- Problem details:
Restate verbatim the span of lines below between the line with "refine ⟨?_, fun m hm => ?_⟩" and the line with "x with exportedByUs", including those two lines, and only that span.

- Supplied records:

/-- LINE.ACQUIRE with every call granted, and no step of the environment before the reservation is answered. -/
theorem lineAcquireBody_granted {k : Slot} {l : LineId} {d : Dir} {v : Bool} {s : State} {t1 t2 t3 t4 : Turn}
    {rest : List Turn} (hl : (s.slot k).line = none) (hv : d = .input → v = false)
    (h : s.env.script = t1 :: t2 :: t3 :: t4 :: rest) (g : AllGranted [t1, t2, t3, t4]) (q : t1.events = []) :
    ∃ t, lineAcquireBody k l d v s = .ok t ∧ OnSlot k s t ∧ t.env.script = rest ∧
      t.calls = s.calls ++ acquireCalls l d v ∧
      t.slot k = (s.slot k).acquiredAs l d v (!(s.lineEnv l).reserved) ∧ (d = .output → (t.lineEnv l).pin = v) ∧
      ((t2.events = [] ∧ t3.events = [] ∧ t4.events = []) →
        t.lineEnv l = lineAcquiredAs d v (s.lineEnv l) ∧ ∀ m, m ≠ l → t.lineEnv m = s.lineEnv m) := by
  rw [lineAcquireBody_of_free hl hv]
  have line : ((s.holding k l).slot k).line = some l := congrArg LineSlot.line (s.holding_slot k l)
  obtain ⟨s1, r1, h1, c1, l1, o1⟩ :=
    acquireReserve_granted (by rw [State.holding_env]; exact h) (g t1 (by simp)) q line d v
  obtain ⟨s2, r2, h2, c2, q2⟩ := acquireDirection_granted h1.script (g t2 (by simp)) k l d v
  obtain ⟨s3, r3, h3, c3, p3, q3⟩ := acquireSetting_granted h2.script (g t3 (by simp)) k l d v
  obtain ⟨s4, r4, h4, c4, p4, q4⟩ := acquireHandle_granted h3.script (g t4 (by simp)) k l d
  have all := ((h1.trans h2).trans h3).trans h4
  have slot : (s3.slot k).cleared = ({ (s.slot k).cleared with
      line := some l, exportedByUs := !(s.lineEnv l).reserved, dir := some d } : LineSlot).withSetting d v := by
    rw [c3, c2, c1, State.holding_slot, State.holding_lineEnv]
    rfl
  refine ⟨s4, by rw [r1, r2, r3, r4], (s.holding_onSlot k l).trans all.onSlot, all.script, ?_, ?_, ?_, ?_⟩
  · rw [all.calls, acquireCalls_eq, State.holding_calls]
    rfl
  · rw [c4, slot, LineSlot.acquiredAs]
  · rintro rfl
    obtain ⟨hline, hdir⟩ := LineSlot.withSetting_output
      { (s.slot k).cleared with line := some l, exportedByUs := !(s.lineEnv l).reserved, dir := some .output } v
    rw [← slot] at hline hdir
    exact (p4 hline hdir).trans (p3 rfl)
  · rintro ⟨e2, e3, e4⟩
    refine ⟨?_, fun m hm => ?_⟩
    · rw [q4 e4, (q3 e3).1, (q2 e2).1, l1, State.holding_lineEnv, lineAcquiredAs]
    · rw [q4 e4, (q3 e3).2 m hm, (q2 e2).2 m hm, o1 m hm, State.holding_lineEnv]

/-! ### The command, failing at a step -/

/-- What steps 1 to 3 make of the slot, by whether the line was free (41_gpio_line.md R112 to R115). -/
def acquireSteps (d : Dir) (v : Level) (free : Bool) : List (LineSlot → LineSlot) :=
  [fun x => { x with exportedByUs := free }, fun x => { x with dir := some d }, fun x => x.withSetting d v]

/-- The run fails with the environment's cause `c` at the call of number `n` among `calls`, slot `k` having gone through
the first `n` of `steps`. -/
def FailsAt (r : Ran) (k : Slot) (s : State) (c : EnvCause) (calls : List Call) (steps : List (LineSlot → LineSlot))
    (n : Nat) (rest : List Turn) : Prop :=
  ∃ u, r = .ioFailure (.env c) u ∧ SlotTurned k s (calls.take (n + 1)) rest u ∧
    (u.slot k).cleared = (steps.take n).foldl (fun x f => f x) (s.slot k).cleared

theorem FailsAt.now {r : Ran} {k : Slot} {s u : State} {c : EnvCause} {call : Call} {rest : List Turn}
    (hr : r = .ioFailure (.env c) u) (hu : Turned s [call] rest u) (calls : List Call)
    (steps : List (LineSlot → LineSlot)) : FailsAt r k s c (call :: calls) steps 0 rest :=
  ⟨u, hr, hu.slotTurned k, hu.byEnv.cleared k⟩

theorem FailsAt.later {r r' : Ran} {k : Slot} {s t : State} {c : EnvCause} {call : Call} {calls : List Call}
    {f : LineSlot → LineSlot} {steps : List (LineSlot → LineSlot)} {n : Nat} {rest rest' : List Turn} (hr : r = r')
    (ht : SlotTurned k s [call] rest' t) (hf : (t.slot k).cleared = f (s.slot k).cleared)
    (h : FailsAt r' k t c calls steps n rest) : FailsAt r k s c (call :: calls) (f :: steps) (n + 1) rest := by
  obtain ⟨u, hu, hc, hs⟩ := h
  exact ⟨u, hr.trans hu, ht.trans hc, by rw [hs, hf, List.take_succ_cons, List.foldl_cons]⟩

section
variable {s : State} {bad : Turn} {rest : List Turn} {c : EnvCause} (hb : bad.verdict = .fail c) (k : Slot)
  (l : LineId) (d : Dir) (v : Bool)
include hb

theorem acquireHandle_fails (h : s.env.script = bad :: rest) :
    FailsAt (acquireHandle k l d s) k s c [.openValue l (accessOf d)] [] 0 rest := by
  obtain ⟨u, e, hu, _⟩ := envOpenValue_fails h hb l (accessOf d)
  exact .now (by simp only [acquireHandle, e]) hu _ _

theorem acquireSetting_fails {done : List Turn} (h : s.env.script = done ++ bad :: rest) (hn : done.length ≤ 1)
    (g : AllGranted done) :
    FailsAt (acquireSetting k l d v s) k s c [settingCall l d v, .openValue l (accessOf d)]
      [fun x => x.withSetting d v] done.length rest := by
  match done with
  | [] =>
    cases d with
    | input =>
      obtain ⟨u, e, hu, _⟩ := envSetEdge_fails h hb l .falling
      exact .now (by simp only [acquireSetting, e]) hu _ _
    | output =>
      obtain ⟨u, e, hu, _⟩ := envSetInitialLevel_fails h hb l v
      exact .now (by simp only [acquireSetting, e]) hu _ _
  | [a] =>
    obtain ⟨t, e, ht, hs, _⟩ := acquireSetting_granted h (g a (by simp)) k l d v
    exact .later e ht hs (acquireHandle_fails hb k l d ht.script)

theorem acquireDirection_fails {done : List Turn} (h : s.env.script = done ++ bad :: rest) (hn : done.length ≤ 2)
    (g : AllGranted done) :
    FailsAt (acquireDirection k l d v s) k s c [.setDirection l d, settingCall l d v, .openValue l (accessOf d)]
      [fun x => { x with dir := some d }, fun x => x.withSetting d v] done.length rest := by
  match done with
  | [] =>
    obtain ⟨u, e, hu, _⟩ := envSetDirection_fails h hb l d
    exact .now (by simp only [acquireDirection, e]) hu _ _
  | a :: done =>
    obtain ⟨t, e, ht, hs, _⟩ := acquireDirection_granted h (g a (by simp)) k l d v
    exact .later e ht hs (acquireSetting_fails hb k l d v ht.script (Nat.le_of_succ_le_succ hn)
      fun x hx => g x (List.mem_cons_of_mem a hx))

/-- All steps, the environment taking no step of its own before the one that fails. -/
theorem acquireReserve_fails {done : List Turn} (h : s.env.script = done ++ bad :: rest) (hn : done.length ≤ 3)
    (g : AllGranted done) (q : ∀ x ∈ done, x.events = []) (hl : (s.slot k).line = some l) :
    FailsAt (acquireReserve k l d v s) k s c (acquireCalls l d v) (acquireSteps d v !(s.lineEnv l).reserved)
      done.length rest := by
  rw [acquireCalls_eq]
  match done with
  | [] =>
    obtain ⟨u, e, hu⟩ := envReserve_fails h hb l
    exact .now (by simp only [acquireReserve, e]) hu _ _
  | a :: done =>
    obtain ⟨t, e, ht, hs, _⟩ := acquireReserve_granted h (g a (by simp)) (q a (by simp)) hl d v
    exact .later e ht hs (acquireDirection_fails hb k l d v ht.script (Nat.le_of_succ_le_succ hn)
      fun x hx => g x (List.mem_cons_of_mem a hx))

end

/-- The first `n` of steps 1 to 3, on an empty slot that has taken the line (41_gpio_line.md R117). -/
theorem foldl_acquireSteps {x : LineSlot} (hx : x.Empty) (l : LineId) (d : Dir) (v free : Bool) {n : Nat}
    (hn : n ≤ 3) :
    ((acquireSteps d v free).take n).foldl (fun x f => f x) ({ x with line := some l } : LineSlot).cleared =
      { line := some l, exportedByUs := decide (1 ≤ n) && free, handle := none, dir := if 2 ≤ n then some d else none,
        edge := if n = 3 ∧ d = .input then some .falling else none,
        level := if n = 3 ∧ d = .output then v else x.level, latch := false } := by
  interval_cases n <;> cases d <;>
    simp [acquireSteps, LineSlot.withSetting, LineSlot.cleared, hx.exportedByUs, hx.handle, hx.dir, hx.edge]

/-! ### The statements -/

/-- Settles O22: the four granted steps, for an input. -/
theorem acquireInputCompletes : Obligations.AcquireInputCompletes := by
  intro k l s t1 t2 t3 t4 rest closed hl h g q
  obtain ⟨t, e, on, script, calls, slot, _, quiet⟩ :=
    lineAcquireBody_granted (l := l) hl (fun _ : Dir.input = .input => rfl) h g q
  rw [exec_of_closed (i := .lineAcquire k _ _ l) rfl closed]
  refine ⟨_, by rw [e, finish_ok], .of_history on.history _, ?_,
    on.controller.complete _, on.spi, on.other.complete _, script, calls, quiet⟩
  rw [State.slot_complete, slot]
  rfl

/-- Settles O23: the four granted steps, for an output. -/
theorem acquireOutputCompletes : Obligations.AcquireOutputCompletes := by
  intro k l v s t1 t2 t3 t4 rest closed hl h g q
  obtain ⟨t, e, on, script, calls, slot, pin, quiet⟩ :=
    lineAcquireBody_granted (d := .output) (v := v) (l := l) hl nofun h g q
  rw [exec_of_closed (i := .lineAcquire k _ _ l) rfl closed]
  refine ⟨_, by rw [e, finish_ok], .of_history on.history _, ?_, pin rfl,
    on.controller.complete _, on.spi, on.other.complete _, script, calls, quiet⟩
  rw [State.slot_complete, slot]
  rfl

/-- Settles O24: the slot is as the steps before the failing one made it, and a claimed reservation is held. -/
theorem failedAcquireKeepsTheStepsDone : Obligations.FailedAcquireKeepsTheStepsDone := by
  intro k d v l s done bad rest c closed empty hv h hn g q hb
  obtain ⟨u, e, hu, hs⟩ := acquireReserve_fails hb k l d v (by rw [State.holding_env]; exact h) hn g q
    (congrArg LineSlot.line (s.holding_slot k l))
  rw [State.holding_slot, State.holding_lineEnv] at hs
  have slot := hs.trans (foldl_acquireSteps empty l d v _ hn)
  have on := (s.holding_onSlot k l).trans hu.onSlot
  have backed : Backed k (s.holding k l) := fun m _ hx => by
    rw [State.holding_slot] at hx
    exact absurd (empty.exportedByUs.symm.trans hx) Bool.false_ne_true
  have line : (u.slot k).line = some l := congrArg LineSlot.line slot
  have body : lineAcquireBody k l d v s = .ioFailure (.env c) u := (lineAcquireBody_of_free empty.line hv l).trans e
  rw [exec_of_closed (i := .lineAcquire k d v l) rfl closed]
  refine ⟨_, by rw [body, finish_ioFailure], .of_history on.history _, ?_⟩
  rw [State.slot_complete]
  exact ⟨line, congrArg LineSlot.handle slot, congrArg LineSlot.exportedByUs slot,
    congrArg LineSlot.dir slot, congrArg LineSlot.edge slot, congrArg LineSlot.level slot, hu.backed backed l line,
    on.controller.complete _, on.spi, on.other.complete _,
    by simpa only [State.complete_calls, State.holding_calls] using hu.calls⟩

end Sys2Proof.Machine
end

section
/-! SUPPORT. LINE.WAIT when the script says how its calls are answered (41_gpio_line.md R118 to R121). A wait whose
first clear is granted goes on as one that is taken up again in its wait, so each way in which a turn ends the wait is
said once, of `waitPoll`. -/

namespace Sys2Proof.Machine

/-! ### The clears -/

theorem clearLatch_lineEnv_of_quiet {s : State} {a : Turn} {rest : List Turn} (h : s.env.script = a :: rest)
    (q : a.events = []) (k : Slot) (l m : LineId) : (clearLatch k l s).2.lineEnv m = s.lineEnv m := by
  have asked : (s.ask (.readValue l)).2.lineEnv m = s.lineEnv m := by
    rw [State.ask_quiet _ h q]
    rfl
  rcases (clearLatch_cases k l s).2.2 with ⟨_, e⟩ | ⟨_, e⟩
  · rw [e, asked]
  · rw [e, State.lineEnv_setSlot, asked]

/-- A failing clear leaves a latch that is set (41_gpio_line.md R120). -/
theorem clearLatch_fails_latch {s : State} {a : Turn} {rest : List Turn} {c : EnvCause} (h : s.env.script = a :: rest)
    (ha : a.verdict = .fail c) {k : Slot} (latch : (s.slot k).latch = true) (l : LineId) :
    ∃ u, clearLatch k l s = (.fail (.env c), u) ∧ Turned s [.readValue l] rest u ∧ (u.slot k).latch = true := by
  obtain ⟨u, e, hu, keeps⟩ := envReadValue_fails h ha l
  exact ⟨u, by simp only [clearLatch, e], hu, keeps k latch⟩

- Result:
    refine ⟨?_, fun m hm => ?_⟩
    · rw [q4 e4, (q3 e3).1, (q2 e2).1, l1, State.holding_lineEnv, lineAcquiredAs]
    · rw [q4 e4, (q3 e3).2 m hm, (q2 e2).2 m hm, o1 m hm, State.holding_lineEnv]

/-! ### The command, failing at a step -/

/-- What steps 1 to 3 make of the slot, by whether the line was free (41_gpio_line.md R112 to R115). -/
def acquireSteps (d : Dir) (v : Level) (free : Bool) : List (LineSlot → LineSlot) :=
  [fun x => { x with exportedByUs := free }, fun x => { x with dir := some d }, fun x => x.withSetting d v]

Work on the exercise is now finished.